(RECORDS SUPPLIED Opens)

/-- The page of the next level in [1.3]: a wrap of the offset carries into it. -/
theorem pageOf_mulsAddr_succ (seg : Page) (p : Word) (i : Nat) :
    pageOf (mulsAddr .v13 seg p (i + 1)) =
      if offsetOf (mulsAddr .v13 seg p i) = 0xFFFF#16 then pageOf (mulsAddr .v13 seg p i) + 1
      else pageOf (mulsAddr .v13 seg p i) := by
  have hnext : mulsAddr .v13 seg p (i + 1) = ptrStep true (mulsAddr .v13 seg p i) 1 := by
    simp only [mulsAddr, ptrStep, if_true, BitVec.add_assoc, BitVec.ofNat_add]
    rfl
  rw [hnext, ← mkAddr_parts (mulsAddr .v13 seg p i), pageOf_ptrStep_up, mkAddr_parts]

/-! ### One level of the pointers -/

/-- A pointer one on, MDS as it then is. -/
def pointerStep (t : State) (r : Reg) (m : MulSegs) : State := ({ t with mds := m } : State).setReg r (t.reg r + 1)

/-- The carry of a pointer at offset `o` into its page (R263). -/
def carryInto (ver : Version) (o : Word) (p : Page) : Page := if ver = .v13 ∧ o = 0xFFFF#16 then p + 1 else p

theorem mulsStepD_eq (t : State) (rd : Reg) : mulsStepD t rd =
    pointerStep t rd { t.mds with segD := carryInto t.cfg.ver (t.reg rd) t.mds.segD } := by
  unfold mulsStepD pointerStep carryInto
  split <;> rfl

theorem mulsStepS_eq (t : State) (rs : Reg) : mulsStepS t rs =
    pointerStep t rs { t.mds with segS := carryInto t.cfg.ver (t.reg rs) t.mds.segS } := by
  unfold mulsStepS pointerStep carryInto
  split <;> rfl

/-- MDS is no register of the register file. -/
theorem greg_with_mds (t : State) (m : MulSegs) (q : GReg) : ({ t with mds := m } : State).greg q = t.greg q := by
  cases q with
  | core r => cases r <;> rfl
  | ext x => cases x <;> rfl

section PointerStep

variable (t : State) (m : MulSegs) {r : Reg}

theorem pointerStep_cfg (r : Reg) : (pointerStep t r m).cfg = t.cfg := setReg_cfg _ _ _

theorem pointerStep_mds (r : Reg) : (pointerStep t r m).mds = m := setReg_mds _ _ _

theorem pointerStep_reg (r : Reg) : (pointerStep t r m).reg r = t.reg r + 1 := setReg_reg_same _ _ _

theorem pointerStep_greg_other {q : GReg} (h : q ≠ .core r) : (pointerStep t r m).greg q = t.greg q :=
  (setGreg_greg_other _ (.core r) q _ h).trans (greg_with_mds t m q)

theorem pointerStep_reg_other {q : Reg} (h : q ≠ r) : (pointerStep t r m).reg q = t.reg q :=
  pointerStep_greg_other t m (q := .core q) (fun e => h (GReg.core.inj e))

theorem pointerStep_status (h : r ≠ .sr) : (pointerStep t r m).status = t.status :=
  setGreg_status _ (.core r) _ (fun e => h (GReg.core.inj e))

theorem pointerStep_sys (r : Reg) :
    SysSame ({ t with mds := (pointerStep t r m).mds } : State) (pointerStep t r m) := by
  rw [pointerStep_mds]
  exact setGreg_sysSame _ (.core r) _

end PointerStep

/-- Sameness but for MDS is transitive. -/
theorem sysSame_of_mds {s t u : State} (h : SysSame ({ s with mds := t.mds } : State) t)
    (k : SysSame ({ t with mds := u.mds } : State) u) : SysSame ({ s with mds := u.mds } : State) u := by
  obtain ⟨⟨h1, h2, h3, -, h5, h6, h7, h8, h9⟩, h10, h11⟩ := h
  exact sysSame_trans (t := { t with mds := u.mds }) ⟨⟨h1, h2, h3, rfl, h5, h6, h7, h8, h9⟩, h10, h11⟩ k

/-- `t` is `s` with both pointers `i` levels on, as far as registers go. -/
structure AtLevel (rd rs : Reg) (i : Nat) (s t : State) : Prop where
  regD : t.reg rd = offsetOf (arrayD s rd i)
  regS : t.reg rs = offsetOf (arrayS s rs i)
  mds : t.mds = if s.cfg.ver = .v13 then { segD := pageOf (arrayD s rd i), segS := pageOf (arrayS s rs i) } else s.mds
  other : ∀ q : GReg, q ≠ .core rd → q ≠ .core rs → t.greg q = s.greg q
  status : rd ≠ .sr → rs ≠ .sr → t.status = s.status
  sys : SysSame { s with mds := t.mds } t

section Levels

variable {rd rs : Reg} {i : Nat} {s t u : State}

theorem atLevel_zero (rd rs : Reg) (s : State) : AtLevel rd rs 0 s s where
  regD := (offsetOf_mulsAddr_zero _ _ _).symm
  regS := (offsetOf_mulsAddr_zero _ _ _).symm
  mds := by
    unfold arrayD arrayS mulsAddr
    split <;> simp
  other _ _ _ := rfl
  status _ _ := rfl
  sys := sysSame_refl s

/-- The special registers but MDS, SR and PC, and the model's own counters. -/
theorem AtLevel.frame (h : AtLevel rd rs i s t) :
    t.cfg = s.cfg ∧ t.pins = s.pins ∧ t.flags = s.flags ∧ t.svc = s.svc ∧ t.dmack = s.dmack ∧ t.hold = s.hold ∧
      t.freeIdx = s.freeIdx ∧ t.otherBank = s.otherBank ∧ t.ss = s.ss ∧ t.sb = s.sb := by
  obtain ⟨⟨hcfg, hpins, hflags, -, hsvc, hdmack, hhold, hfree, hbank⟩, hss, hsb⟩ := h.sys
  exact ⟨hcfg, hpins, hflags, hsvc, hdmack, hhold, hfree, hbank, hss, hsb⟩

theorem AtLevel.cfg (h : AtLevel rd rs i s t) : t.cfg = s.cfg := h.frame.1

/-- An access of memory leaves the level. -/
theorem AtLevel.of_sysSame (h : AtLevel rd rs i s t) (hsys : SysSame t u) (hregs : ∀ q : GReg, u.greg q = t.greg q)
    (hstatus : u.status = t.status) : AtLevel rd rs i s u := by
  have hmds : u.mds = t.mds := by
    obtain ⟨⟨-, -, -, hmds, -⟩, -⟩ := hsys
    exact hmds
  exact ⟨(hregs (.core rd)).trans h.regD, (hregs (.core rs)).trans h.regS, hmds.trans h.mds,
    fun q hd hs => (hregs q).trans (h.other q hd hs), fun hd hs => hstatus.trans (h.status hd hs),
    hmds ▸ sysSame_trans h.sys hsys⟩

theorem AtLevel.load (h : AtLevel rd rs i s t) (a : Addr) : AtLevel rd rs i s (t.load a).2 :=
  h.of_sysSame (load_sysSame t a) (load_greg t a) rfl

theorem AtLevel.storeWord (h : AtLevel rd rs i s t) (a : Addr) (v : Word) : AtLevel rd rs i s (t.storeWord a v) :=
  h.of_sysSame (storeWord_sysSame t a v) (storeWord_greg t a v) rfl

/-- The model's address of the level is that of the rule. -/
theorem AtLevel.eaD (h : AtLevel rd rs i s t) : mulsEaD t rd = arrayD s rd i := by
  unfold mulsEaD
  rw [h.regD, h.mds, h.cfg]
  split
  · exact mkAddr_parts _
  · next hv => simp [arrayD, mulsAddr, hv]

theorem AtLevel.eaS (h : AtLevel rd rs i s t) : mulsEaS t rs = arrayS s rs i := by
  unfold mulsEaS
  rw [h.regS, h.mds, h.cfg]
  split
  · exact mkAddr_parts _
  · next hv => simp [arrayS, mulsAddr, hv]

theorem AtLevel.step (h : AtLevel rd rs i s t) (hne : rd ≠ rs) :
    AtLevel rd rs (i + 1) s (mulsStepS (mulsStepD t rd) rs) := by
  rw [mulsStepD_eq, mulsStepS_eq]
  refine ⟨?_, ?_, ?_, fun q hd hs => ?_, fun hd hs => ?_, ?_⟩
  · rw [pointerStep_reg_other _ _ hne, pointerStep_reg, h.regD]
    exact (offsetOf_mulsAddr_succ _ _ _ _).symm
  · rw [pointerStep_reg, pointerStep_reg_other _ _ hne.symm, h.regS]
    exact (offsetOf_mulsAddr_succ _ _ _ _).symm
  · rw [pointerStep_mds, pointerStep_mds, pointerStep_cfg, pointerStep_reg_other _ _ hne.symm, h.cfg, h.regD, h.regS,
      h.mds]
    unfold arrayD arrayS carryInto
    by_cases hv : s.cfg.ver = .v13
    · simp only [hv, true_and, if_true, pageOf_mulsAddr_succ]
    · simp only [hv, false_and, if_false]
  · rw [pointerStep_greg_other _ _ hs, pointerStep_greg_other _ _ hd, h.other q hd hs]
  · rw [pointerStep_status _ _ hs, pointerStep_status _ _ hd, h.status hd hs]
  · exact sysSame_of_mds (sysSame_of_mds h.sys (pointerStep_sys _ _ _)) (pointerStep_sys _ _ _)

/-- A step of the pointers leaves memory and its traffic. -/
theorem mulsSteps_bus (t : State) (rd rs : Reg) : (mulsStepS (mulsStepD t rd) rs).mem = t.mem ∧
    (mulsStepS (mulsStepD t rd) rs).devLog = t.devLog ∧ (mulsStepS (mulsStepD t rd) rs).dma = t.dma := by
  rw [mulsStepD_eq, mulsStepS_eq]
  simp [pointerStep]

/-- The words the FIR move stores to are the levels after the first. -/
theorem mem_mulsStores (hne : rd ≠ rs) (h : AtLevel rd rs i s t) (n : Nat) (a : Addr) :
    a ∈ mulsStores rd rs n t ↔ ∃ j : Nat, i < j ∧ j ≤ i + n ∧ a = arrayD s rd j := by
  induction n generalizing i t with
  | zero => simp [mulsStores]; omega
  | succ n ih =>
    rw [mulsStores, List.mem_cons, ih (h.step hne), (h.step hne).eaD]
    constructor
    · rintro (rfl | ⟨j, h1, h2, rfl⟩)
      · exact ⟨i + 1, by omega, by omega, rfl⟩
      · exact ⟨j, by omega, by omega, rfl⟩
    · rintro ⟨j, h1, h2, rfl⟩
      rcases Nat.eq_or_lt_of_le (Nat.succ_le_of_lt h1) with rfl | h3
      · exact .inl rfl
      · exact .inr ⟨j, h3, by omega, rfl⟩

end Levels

(RECORDS SUPPLIED Closes)

» EXERCISE DESCRIPTION
Which lines of the data include the word "mulsEaS"? Copy each one.

» TASK ANSWER
theorem AtLevel.eaS (h : AtLevel rd rs i s t) : mulsEaS t rs = arrayS s rs i := by
  unfold mulsEaS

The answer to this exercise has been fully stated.